The Licensor Holds All the Cards
Terms for buying and selling rights are grounded in the basic economies of general publishing and take into consideration what both sides are able to bring to the table. As the originator of a product, the licensor has not only taken on the initial risks of the project, but has invested time and resources that the licensee does not have to invest. Even if the licensee now has to translate and perhaps even reconfigure the product, the original IP holder has provided a fully developed concept and decreased the licensee’s time to market.
My view is that as the originator of the product, the licensor is entitled to own any derivatives of the product, including translations and additional content regardless of the format. Any work that the licensee does to meet its market requirements is still based on the licensor’s original work and is “fruit of the same tree.” The licensee can have the rights to the translation as long as the contract is active, but once the contract has terminated, all rights, including the translated materials, should revert to the licensor.

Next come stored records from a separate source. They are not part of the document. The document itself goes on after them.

-- ==== Sys2Proof/Machine/Train.lean ====
section
/-! DEFINITION. Auto-negotiation results and training (R177 to R192): resolution, status words, phases, limits. -/

namespace Sys2Proof.Machine

/-- Link state of a channel changed. -/
def State.mapLink (s : State) (n : Ch) (f : LinkSt → LinkSt) : State := s.mapChan n (fun c => { c with link := f c.link })

/-! ### Resolution (R181 to R183) -/

/-- Bit i of a page. -/
def pbit (w : Word) (i : Nat) : Bool := w.getLsbD i

/-- Whether an end accepts to transmit Z50 (as its A1_REQ says), and to transmit A1 reverse. -/
def wantsFwd (req : Nat) : Bool := req == 1 || req == 3 || req == 0
/-- As wantsFwd, for A1 reverse. -/
def wantsRev (req : Nat) : Bool := req == 2 || req == 3 || req == 0

/-- The Z50/A1 roles (R182): true where this end transmits Z50; none where Z50/A1 is not resolved. -/
def a1Roles (own1 own2 lp1 lp2 : Word) (leader : Bool) : Option Bool :=
  let ro := bits own2 31 30
  let rl := bits lp2 31 30
  let fwd := pbit own1 25 && pbit lp1 24 && wantsFwd ro && wantsRev rl
  let rev := pbit own1 24 && pbit lp1 25 && wantsRev ro && wantsFwd rl
  if ro == 0 && rl == 0 then none
  else if fwd && rev then some leader
  else if fwd then some true
  else if rev then some false
  else none

/-- The code of a direction (R183), 1 long, 2 short: the receiver's preference where the transmitter can send it, else long where both can, else short; none where there is no code. -/
def dirCode (tx rx : Word) : Option Nat :=
  let canL := pbit tx 21 && pbit rx 23
  let canS := pbit tx 20 && pbit rx 22
  let pref := bits rx 19 18
  if pref == 1 && pbit tx 21 then some 1
  else if pref == 2 && pbit tx 20 then some 2
  else if canL then some 1
  else if canS then some 2
  else none

/-- A negotiation's result: mode, transmit code, receive code, KTL version. -/
structure Resolved where
  mode : Nat
  tx : Nat
  rx : Nat
  ver : Nat
  deriving DecidableEq, Repr

/-- The highest standard mode that both ends advertise, as bits of ADV.MODES[4:0] (R181). -/
def stdMode (own lp : BitVec 5) : Option Nat :=
  let b := own &&& lp
  if b.getLsbD 4 then some 5 else if b.getLsbD 3 then some 4 else if b.getLsbD 2 then some 3
  else if b.getLsbD 1 then some 2 else if b.getLsbD 0 then some 1 else none

/-- The resolution of both ends' pages (R181 to R183); none where no mode is common. lp holds the partner's pages where it sent the Tageoc sequence in format 0x01. -/
def resolve (own1 own2 : Word) (ownStd lpStd : BitVec 5) (lp : Option (Word × Word)) (leader : Bool) : Option Resolved :=
  let std := (stdMode ownStd lpStd).map (fun m => (⟨m, 0, 0, 0⟩ : Resolved))
  match lp with
  | none => std
  | some (lp1, lp2) =>
    let ver := min (bits own1 31 28) (bits lp1 31 28)
    let txc := dirCode own1 lp1
    let rxc := dirCode lp1 own1
    let a1 : Option Resolved := match a1Roles own1 own2 lp1 lp2 leader with
      | some true => txc.map (fun t => ⟨0xA, t, 3, ver⟩)
      | some false => rxc.map (fun r => ⟨0xB, 3, r, ver⟩)
      | none => none
    let sym (m : Nat) (ok : Bool) : Option Resolved := match ok, txc, rxc with
      | true, some t, some r => some ⟨m, t, r, ver⟩
      | _, _, _ => none
    a1.orElse (fun _ => (sym 9 (pbit own1 26 && pbit lp1 26)).orElse (fun _ =>
      (sym 8 (pbit own1 27 && pbit lp1 27)).orElse (fun _ => std)))
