-- ==== Sys2Proof/Machine/Trim.lean ====
section
/-! DEFINITION. Factory trims: trim sections, temperature evaluation, element selections and trim applications (R380 to R389). -/

namespace Sys2Proof.Machine

/-- Trim state of a channel changed. -/
def State.mapTrim (s : State) (n : Ch) (f : TrimSt → TrimSt) : State := s.mapChan n (fun c => { c with trim := f c.trim })
/-- Receiver state of a channel changed. -/
def State.mapRx (s : State) (n : Ch) (f : RxSt → RxSt) : State := s.mapChan n (fun c => { c with rx := f c.rx })

/-! ### A channel section (14 Table 1, R381) -/

/-- Byte at an offset. -/
def byteAt (l : List Byte) (i : Nat) : Nat := (l.getD i 0).toNat
/-- Signed byte at an offset. -/
def sbyteAt (l : List Byte) (i : Nat) : Int := (l.getD i 0).toInt
/-- A most-significant-first number of k bytes at an offset. -/
def numAt (l : List Byte) (i k : Nat) : Nat := beNat ((l.drop i).take k)

/-- Offset of trim block t. -/
def blkOff (t : Nat) : Nat := 0x180 * t

/-- Entry j of TFRONT_A: 12 bits, packed from the most significant bit. -/
def tfrontEntry (l : List Byte) (t j : Nat) : Nat :=
  let o := blkOff t + 0x0EC + 3 * j / 2
  if j % 2 = 0 then byteAt l o * 16 + byteAt l (o + 1) / 16 else byteAt l o % 16 * 256 + byteAt l (o + 1)

/-- Continuous receive codes of a block: HYB_BAL, BIAS_RX, SKEW, TFRONT_A. -/
def rxCodes (l : List Byte) (t : Nat) : List Int :=
  let b := blkOff t
  [(byteAt l (b + 2) : Int), (byteAt l (b + 3) : Int)] ++ (List.range 36).map (fun k => sbyteAt l (b + 0xC + k))
    ++ (List.range 98).map (fun j => (tfrontEntry l t j : Int))

/-- Continuous transmit codes of a block: BIAS_TX, DRV_AMP, LAT_TX_A. -/
def txCodes (l : List Byte) (t : Nat) : List Int :=
  let b := blkOff t
  [(byteAt l (b + 4) : Int), (byteAt l (b + 5) : Int)] ++ (List.range 3).map (fun k => (numAt l (b + 6 + 2 * k) 2 : Int))

/-- SLICE_MAP, SLICE_SPARE, SEG_MAP and SEG_SPARE of a block. -/
def sliceMap (l : List Byte) (t : Nat) : List Nat := (List.range 32).map (fun k => byteAt l (blkOff t + 0x78 + k))
/-- SLICE_SPARE. -/
def sliceSpare (l : List Byte) (t : Nat) : List Nat := (List.range 4).map (fun k => byteAt l (blkOff t + 0x98 + k))
/-- SEG_MAP. -/
def segMap (l : List Byte) (t : Nat) : List Nat := (List.range 64).map (fun k => byteAt l (blkOff t + 0x9C + k))
/-- SEG_SPARE. -/
def segSpare (l : List Byte) (t : Nat) : List Nat := (List.range 8).map (fun k => byteAt l (blkOff t + 0xDC + k))

/-- LEGS: comparator legs (receive) and bias legs (transmit). -/
def rxLegs (l : List Byte) (t : Nat) : Word := BitVec.ofNat 32 (numAt l (blkOff t + 0xE4) 4)
/-- The bias legs of LEGS. -/
def txLegs (l : List Byte) (t : Nat) : Word := BitVec.ofNat 32 (numAt l (blkOff t + 0xE8) 4)

/-- Whether a list of elements names each once and only elements below a bound. -/
def distinctBelow (l : List Nat) (k : Nat) : Bool := l.Nodup && l.all (· < k)

/-- Spread of a list of numbers. -/
def spread (l : List Int) : Int := match l with
  | [] => 0
  | x :: r => r.foldl max x - r.foldl min x
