/-- This channel's own symbols at the ADC rate: the 4,096 samples before a window of k samples that ends now, and the window (R150). -/
def State.ownSymbols (s : State) (n : Ch) (k : Nat) : List Rat :=
  let t := samplePs (sigKind (s.lineMode n))
  let from' : Rat := (s.now : Rat) - ((k + 4096 : Nat) : Rat) * t
  let sent := (s.chan n).line.sent
  if sent.isEmpty then [] else (List.range (k + 4096)).map (fun i => symbolAt sent (if s.txDir n == .a1 then 16 * t else t) (from' + (i : Rat) * t))

/-- What is fixed while a window is processed (R135, R150, R155 to R161), with the laws in force from sample to sample by the record of what the loops followed. In a near-end digital loopback the signal bypasses canceller and equalisers, in an analog one the canceller is held at zero (R235). (DEDUCED, notes/assumptions 156) -/
def State.rxPar (s : State) (n : Ch) (m : RxMeas) : RxPar :=
  let r := (s.chan n).rx
  let zm := isZ (s.lineMode n)
  let z := s.rxDir n
  let a1 := zm && z == .a1
  let k := m.codes.length
  let t := samplePs (sigKind (s.lineMode n))
  let start : Rat := (s.now : Rat) - (k : Rat) * t
  let views := ((s.now, s.rxView n) :: r.views).map (fun v => ((((v.1 : Rat) - start) / t).ceil.toNat, v.2))
  let viewAt (i : Nat) : RxView := ((views.find? (fun v => decide (v.1 ≤ i))).map (·.2)).getD (((views.getLast?).map (·.2)).getD (s.rxView n))
  let laws := views.map (fun v => (v.1, s.rxLaw n v.2))
  let sps := if a1 then 16 else 1
  let own := if zm then s.ownSymbols n k else (m.past.reverse ++ m.tx).map (fun v => (v : Rat))
  let place := m.place.getD 0
  { z := z
    a1 := a1
    corr := (List.range 32).map (fun k => s.sliceCorr n ((s.chan n).trim.slices.getD k k))
    main := r.main
    taps := r.taps
    levels := s.levels n
    x := own
    before := if zm then own.length - k else m.past.length
    laws := laws ++ (laws.getLast?.map (fun l => (0, l.2))).toList
    pos := (List.range (k / sps)).map (fun j => rxPosAt zm z (viewAt (j * sps)) m.place j)
    clusters := if zm && m.place.isSome then (List.range (k / sps)).filter (fun j =>
      let q := (place + j) % (layout z).symbols
      decide ((layout z).field ≤ q) && (q - (layout z).field) % ((layout z).pilots + (layout z).data) == 0) else [] }

/-- The exact coefficients: those of the registers and what they hold below the register's unit. -/
def State.rxRun (s : State) (n : Ch) : RxRun :=
  let r := (s.chan n).rx
  { h := (List.range 3072).map (fun k => ((Store.get (fun _ => (0 : Int)) r.ec k : Int) : Rat) + s.coefFrac n k)
    c := (List.range 48).map (fun k => (s.sfld (Reg.eqFfeTap n k) 15 0 : Rat) + s.coefFrac n (4096 + k))
    b := (List.range 4).map (fun k => (s.sfld (Reg.eqDfeTap n k) 11 0 : Rat) + s.coefFrac n (8192 + k))
    part := r.part }
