-- ==== Sys2Proof/Machine/Servo.lean ====
section
/-! DEFINITION. The servo of a group, redundant sources and the PPS pins (R253 to R263). -/

namespace Sys2Proof.Machine

/-! ### The servo (R255, R256) -/

/-- BW as it acts, in 0.1 Hz; 1 with a PPS source (R255). -/
def State.bwServo (s : State) (g : Tg) : Nat :=
  if s.srcKind g == 2 then 1 else max 1 (min (s.fld (Reg.tkGrpServo g.val) 13 0) 10000)

/-- The update period in ns: 64 µs with channels, 1 s with PPS. -/
def State.tu (s : State) (g : Tg) : Nat := if s.srcKind g == 2 then 1000000000 else 64000

/-- kp and ki of the servo (R255): with ω = 2π B / 2.482, B in Hz, they are 2 ω T_u and (ω T_u)². (DESIGN CHOICE, notes/assumptions 21) -/
def servoGains (bw tu : Nat) : Rat × Rat :=
  let w := twoPi * ((bw : Rat) / 10) / (2482 / 1000) * ((tu : Rat) / 1000000000)
  (2 * w, w * w)

/-- The limit of ±200 ppm. -/
def rateMax : Rat := 200 / 1000000

/-- One update of integrator and output with an input in ns, taken in units of the update period; a clamped output undoes the integrator's change (R255). (DESIGN CHOICE, notes/assumptions 21) -/
def servoLoop (kp ki i e tu : Rat) : Rat × Rat :=
  let i' := i + ki * (e / tu)
  let y := kp * (e / tu) + i'
  if rateMax < y then (i, rateMax) else if y < -rateMax then (i, -rateMax) else (i', y)

/-- Whether R256 lets the servo step by its input. -/
def State.mayStep (s : State) (g : Tg) (e : Rat) : Bool :=
  let x := s.group g
  let mode := let m := bits x.src 15 14; if m == 3 then 0 else m
  let big := decide ((max 1 (s.fld (Reg.tkGrpStepTh g.val) 31 0) : Rat) < absR e)
  s.grpState g == 2 && ((x.fresh && x.fromUnset) || (big && (mode == 1 || (mode == 0 && x.fresh))))

/-- The input of an update: the mean of the selected channel's estimates of the window, or the pulse's offset; none without a new estimate or while a discrepancy run counts (R255, R259). (DEDUCED, notes/assumptions 114) -/
def State.servoInput (s : State) (g : Tg) : Option Rat :=
  let sel := s.fld (Reg.tkGrpState g.val) 5 4
  let run := s.fld (Reg.tkGrpSrcStatus g.val) 31 12
  let chan (n : Ch) : Option Rat := let w := (s.chan n).ktl.window; if w.isEmpty then none else some (meanR w)
  let pps (k : Fin 2) : Option Rat := if (s.group g).pps[k].seen then some (s.group g).pps[k].theta else none
  if run != 0 then none
  else match s.srcChans g, s.srcPps g, sel with
    | some (p, _), _, 1 => chan p
    | some (_, some q), _, 2 => chan q
    | none, some (p, _), 1 => pps p
    | none, some (_, some q), 2 => pps q
    | _, _, _ => none

/-- The window of estimates and pulses that an update has taken is emptied. -/
def State.clearWindow (s : State) (g : Tg) : State :=
  let s := s.forCh (fun n s => if s.tgOf n == g then s.mapKtl n (fun k => { k with window := [] }) else s)
  s.mapGroup g (fun x => { x with pps := x.pps.map (fun p => { p with seen := false }) })

/-- Lock judged after an update (09 Table 3): 64 inputs in a row within LOCK_TH, or an input beyond STEP_TH while locked. No group reaches LOCKED while the island runs on TKR (R316, R446). -/
def State.judgeLock (s : State) (g : Tg) (e : Rat) : State :=
  let st := s.grpState g
  let sel := s.fld (Reg.tkGrpState g.val) 5 4
  if st == 2 then
    let ok := decide (absR e * 1000 ≤ (s.fld (Reg.tkGrpServo g.val) 31 16 : Rat))
    let run := if ok then (s.group g).lockRun + 1 else 0
    let s := s.mapGroup g (fun x => { x with lockRun := run })
    if 64 ≤ run && s.bit Reg.tkTkStatus 30 then s.enterGrp g 3 sel else s
  else if st == 3 && decide ((max 1 (s.fld (Reg.tkGrpStepTh g.val) 31 0) : Rat) < absR e) then s.enterGrp g 2 sel
  else s

/-- The servo steers, or steps, by an input (R255, R256). (DEDUCED, notes/assumptions 118) -/
def State.steer (s : State) (g : Tg) (e : Rat) : State :=
  let ps := max (-(2 ^ 31)) (min (roundInt (e * 1000)) (2 ^ 31 - 1))
  let s := s.setReg (Reg.tkGrpOffsetIn g.val) (BitVec.ofInt 32 ps)
  let step := s.mayStep g e
  let x := s.group g
  let k := servoGains (s.bwServo g) (s.tu g)
  let r := servoLoop k.1 k.2 x.i e (s.tu g : Rat)
  let s := if step then
      (s.mapGroup g (fun x => { x with y := x.i, ys := (x.i :: x.ys).take 1024, fresh := false })).stepTime g (-e)
    else s.mapGroup g (fun x => { x with i := r.1, y := r.2, ys := (r.2 :: x.ys).take 1024, fresh := false })
  (s.showRate g).judgeLock g e

/-- Whether an instant of the grid with this period in ns has come in group time since another. -/
def gridPast (period : Nat) (since now : Rat) : Bool := (since / period).floor != (now / period).floor

/-- Whether an update of a group's servo falls now (R255): every 64 µs of group time; with a PPS source at each accepted pulse, and without pulses once a second, so that a new configuration can take effect; one put off by a time operation falls on the next TPLL cycle (R315). (DEDUCED, notes/assumptions 114) -/
def State.updateDue (s : State) (g : Tg) : Bool :=
  let x := s.group g
  if let some (t, _) := x.owed then decide (t < s.now)
  else if s.srcKind g == 2 then x.pps[0].seen || x.pps[1].seen || gridPast 1000000000 x.updAt x.ts else gridPast 64000 x.updAt x.ts

/-- The source configuration written since takes effect, and selection and state follow (R253, R254). -/
def State.takeSrc (s : State) (g : Tg) : State := (s.mapGroup g (fun x => { x with src := s.reg (Reg.tkGrpSrcCtrl g.val) })).settleGroup g

/-- The input that an update now would have: the one it already had where it was put off (R315). (DEDUCED, notes/assumptions 114) -/
def State.updateInput (s : State) (g : Tg) : Option Rat :=
  match (s.group g).owed with
  | some (_, e) => e
  | none => (s.takeSrc g).servoInput g

/-- SERVO_UPDATE (R253 to R258): at its instant, the source configuration written since takes effect, selection and state follow, and in ACQUIRE and LOCKED the servo takes its input. -/
def execServoUpdate (g : Tg) (s : State) : Host.Outcome State Fault Refusal :=
  if !s.updateDue g then .next s
  else
  let e := s.updateInput g
  let s := (s.mapGroup g (fun x => { x with updAt := x.ts, owed := none })).takeSrc g
  let s := s.forCh (fun n s => if s.tgOf n == g then (s.showNu n).showLoop n else s)
  let s := s.clearWindow g
  match e, s.grpState g == 2 || s.grpState g == 3 with
  | some e, true => .next (s.steer g e)
  | _, _ => .next s

/-! ### Discrepancy (R259, R260) -/

/-- N of R259. -/
def State.discN (s : State) (g : Tg) : Nat := max 1 (min (s.fld (Reg.tkGrpDiscTime g.val) 19 0) 1000000)

/-- The threshold in ps. -/
def State.discTh (s : State) (g : Tg) : Nat :=
  if s.srcKind g == 2 then s.fld (Reg.tkGrpDiscThPps g.val) 31 0 else s.fld (Reg.tkGrpDiscThCh g.val) 31 0

/-- A discrepancy declared (R260): each source judged by its own θ. -/
def State.declare (s : State) (g : Tg) : State :=
  let t := s.thetas g
  let th : Rat := s.discTh g
  let sp := decide (absR t.1 * 2000 ≤ th)
  let sq := decide (absR t.2 * 2000 ≤ th)
  let both := sp == sq
  let f := 1 + b2n both * 2 + b2n (both || !sp) * 4 + b2n (both || !sq) * 8
  let s := (s.sat (Reg.tkGrpCounts g.val) 31 20 1).setGrp g (withBits (s.reg (Reg.tkGrpState g.val)) 11 8 f)
  ((s.mapGroup g (fun x => { x with agree := 0 })).intr (.dev .tk) (13 + 4 * g.val)).settleGroup g

/-- Whether a comparison tick of a group falls now (R259): at every whole µs of group time; with PPS sources at every accepted pulse pair. -/
def State.tickDue (s : State) (g : Tg) : Bool :=
  let x := s.group g
  if s.srcKind g == 2 then x.pps[0].cmp && x.pps[1].cmp else gridPast 1000 x.tickAt x.ts

/-- The run count c of a group after a tick (R259): it goes on past N while the disagreement lasts, and RUN_LEN holds at its end. (DEDUCED, notes/assumptions 116) -/
def nextRun (c : Nat) (disagree : Bool) : Nat := if disagree then min (c + 1) (2 ^ 20 - 1) else 0

/-- DISCREPANCY_TICK (R259, R260): a comparison tick of a group at its instant: the run count moves, its Nth tick declares a discrepancy, a shorter run that ends in agreement is a near miss; while a discrepancy is declared, agreement is counted, and N ticks of it clear it. (DEDUCED, notes/assumptions 116) -/
def execDiscrepancyTick (g : Tg) (s : State) : Host.Outcome State Fault Refusal :=
  if !s.tickDue g then .next s
  else
  let s := s.mapGroup g (fun x => { x with tickAt := x.ts, pps := x.pps.map (fun p => { p with cmp := false }) })
  let u := s.usable g
  let t := s.thetas g
  let dis := decide ((s.discTh g : Rat) < absR (t.1 - t.2) * 1000)
  let both := u.1 && u.2
  let a := Reg.tkGrpSrcStatus g.val
  let c := s.fld a 31 12
  let n := s.discN g
  let c' := nextRun c (both && dis)
  let s := (s.setFld a 1 0 (b2n u.2 * 2 + b2n u.1)).setFld a 31 12 c'
  let s := s.when (both && !dis && decide (1 ≤ c ∧ c ≤ n - 1)) (fun s => s.satInt (Reg.tkGrpNearMiss g.val) 1 (.dev .tk) (14 + 4 * g.val))
  let k := if s.bit (Reg.tkGrpState g.val) 8 && both && !dis then (s.group g).agree + 1 else 0
  let s := s.mapGroup g (fun x => { x with agree := k })
  if both && dis && c + 1 == n then .next (s.declare g)
  else if n ≤ k then .next ((s.clearDisc g).settleGroup g)
  else .next (s.settleGroup g)

/-! ### PPS inputs (R261, R262) -/

/-- OFS of an input in ns. -/
def State.ppsOfs (s : State) (k : Fin 2) : Rat :=
  (s.sfld (if k == 0 then Reg.trigPpsIn0Ofs else Reg.trigPpsIn1Ofs) 31 0 : Rat) / 1000

/-- Group whose captures the registers show. -/
def State.viewGrp (s : State) : Tg := Fin.ofNat 4 (s.fld Reg.trigPpsInCtrl 13 12)

/-- NS, FRAC and validity of both inputs shown for the selected group (09 Table 10). -/
def State.showPps (s : State) : State :=
  let x := s.group s.viewGrp
  let t0 := timeParts x.pps[0].raw
  let t1 := timeParts x.pps[1].raw
  let s := (s.setReg Reg.trigPpsIn0Ns (BitVec.ofNat 32 t0.2.1)).setFld Reg.trigPpsIn0Fc 31 16 t0.2.2
  let s := (s.setReg Reg.trigPpsIn1Ns (BitVec.ofNat 32 t1.2.1)).setFld Reg.trigPpsIn1Fc 31 16 t1.2.2
  s.setFld Reg.trigPpsStatus 1 0 (b2n x.pps[1].valid * 2 + b2n x.pps[0].valid)

/-- A missed pulse counted (R262). -/
def State.ppsMiss (s : State) (k : Fin 2) : State :=
  if k == 0 then s.fldInt Reg.trigPpsMiss 15 0 (.dev .trig) 26 else s.fldInt Reg.trigPpsMiss 31 16 (.dev .trig) 26

/-- One capture judged against a group's time (R262): valid after two pulses spaced 1 s ± 1 ms. -/
def ppsTake (p : PpsCap) (raw ofs : Rat) : PpsCap :=
  let t := raw - ofs
  let ok := match p.last with
    | some l => decide (absR (t - l - 1000000000) ≤ 1000000)
    | none => false
  let theta := t - (roundInt (t / 1000000000) : Rat) * 1000000000
  { raw := raw, last := some t, theta := if ok then theta else p.theta, valid := ok, seen := ok, cmp := ok }

/-- Whether an edge on a PPS input is captured: the input enabled, the edge the selected one, the page not fenced, and a group whose source is PPS (R261). (DEDUCED, notes/assumptions 120) -/
def State.ppsCaptures (s : State) (k : Fin 2) (falling : Bool) : Bool :=
  s.bit Reg.trigPpsInCtrl k.val && s.bit Reg.trigPpsInCtrl (8 + k.val) == falling && !s.fenced (.dev .trig)
    && allTg.any (fun g => s.srcKind g == 2)

/-- PPS_IN_PULSE (R261, R262): an edge on an input, falling or rising, late ps before now, captured in each group whose source is PPS. (DEDUCED, notes/assumptions 120) -/
def execPpsInPulse (k : Fin 2) (falling : Bool) (late : Nat) (s : State) : Host.Outcome State Fault Refusal :=
  if s.ppsCaptures k falling then
    let ofs := s.ppsOfs k
    let missed := allTg.any (fun g => let p := (s.group g).pps[k]; s.srcKind g == 2 && p.last.isSome && !(ppsTake p (s.timeAgo g late) ofs).valid)
    let s := s.forTg (fun g s => s.when (s.srcKind g == 2) (fun s => s.mapGroup g (fun x =>
      { x with pps := x.pps.set k.val (ppsTake x.pps[k] (s.timeAgo g late) ofs) })))
    let s := if missed then s.ppsMiss k else s
    let s := s.wrap (if k == 0 then Reg.trigPpsIn0Fc else Reg.trigPpsIn1Fc) 15 0 1
    .next ((s.showPps.intr (.dev .trig) (24 + k.val)).forTg (fun g s => if s.srcKind g == 2 then s.settleGroup g else s))
  else .next s

/-- An input of a group is overdue: 1.1 s of its time since the last pulse. -/
def State.ppsLate (s : State) (k : Fin 2) (g : Tg) : Bool :=
  match (s.group g).pps[k].last with
  | some l => decide (1100000000 < (s.group g).ts - s.ppsOfs k - l)
  | none => false

/-- PPS_IN_TIMEOUT (R262): no pulse within 1.1 s of the previous one. (DEDUCED, notes/assumptions 120) -/
def execPpsInTimeout (k : Fin 2) (s : State) : Host.Outcome State Fault Refusal :=
  if allTg.any (s.ppsLate k) then
    let s' := s.forTg (fun g t => t.when (s.ppsLate k g) (fun t => t.mapGroup g (fun x =>
      { x with pps := x.pps.set k.val { x.pps[k] with last := none, valid := false, seen := false, cmp := false } })))
    .next ((s'.ppsMiss k).showPps.forTg (fun g s => if s.srcKind g == 2 then s.settleGroup g else s))
  else .next s

/-! ### PPS output (R263) -/

/-- Whether a pulse may rise: PPS_OUT may be high, and 500 ms have passed since the last rise. -/
def State.ppsMay (s : State) : Bool := s.ppsOn && (match s.trig.ppsRise with | some t => decide (t + ms 500 ≤ s.now) | none => true)

/-- Whether a group's time, with the board delay, stands at a whole second: within the 2 ns of one TPLL cycle after it. (DESIGN CHOICE, notes/assumptions 121) -/
def State.ppsDue (s : State) : Bool :=
  let g : Tg := Fin.ofNat 4 (s.fld Reg.trigPpsOutCtrl 5 4)
  let t := (s.group g).ts + (s.sfld Reg.trigPpsOutDly 31 0 : Rat) / 1000
  decide (t - ((t / 1000000000).floor : Rat) * 1000000000 < 2)

/-- WIDTH_US as it acts. -/
def State.ppsWidth (s : State) : Nat := max 1 (min (s.fld Reg.trigPpsOutCtrl 31 12) 999999)

/-- PPS_OUT_PULSE (R263): the whole second of the selected group's time, less PPS_OUT_DLY. -/
def execPpsOutPulse (s : State) : Host.Outcome State Fault Refusal :=
  if s.ppsDue && s.bit Reg.trigPpsOutCtrl 0 then
    if s.ppsMay then
      .next ({ s with trig := { s.trig with ppsHigh := true, ppsRise := some s.now, ppsEnd := s.now + us s.ppsWidth } }.setBit Reg.trigPpsStatus 2 true)
    else .next (s.setBit Reg.trigPpsStatus 2 false)
  else .next s

/-- PPS_OUT_PULSE_END (R263): WIDTH_US after the rise. -/
def execPpsOutPulseEnd (s : State) : Host.Outcome State Fault Refusal :=
  if s.trig.ppsHigh && s.trig.ppsEnd ≤ s.now then .next { s with trig := { s.trig with ppsHigh := false } } else .next s

end Sys2Proof.Machine
end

If the licensor feels that there is value in the licensee’s adaptations in its own market, the agreement made between the two parties should allow the licensor to use any or all of the licensee’s derivative work in exchange for royalties back to the licensee or for a share of the revenue.
From a seller’s point of view, licensing products into a new territory extends the earning power of a product in which it has already made a substantial investment. Publishing has a high fixed but relatively low variable cost, and licensing is the optimal “variable,” because the revenue it generates is purely incremental. From a buyer’s point of view, licensing a product is an excellent way to take advantage of someone else’s capital risk in development. When compared to the publisher’s original investment in research, development, and production, the licensee’s additional costs to make the product appropriate for its market are minimal. Since royalties are paid only after working off initial advances and after actual sales are made, royalty expenses do not negatively impact cash flow.
With highly successful products, licensees may get to the point where they cringe at making high royalty payments, but they have to keep in mind the much smaller risk they took in the first place. And sending large royalty checks means that the bet on the original property is paying off. So, in reality, the higher the royalty checks, the happier both sides should be.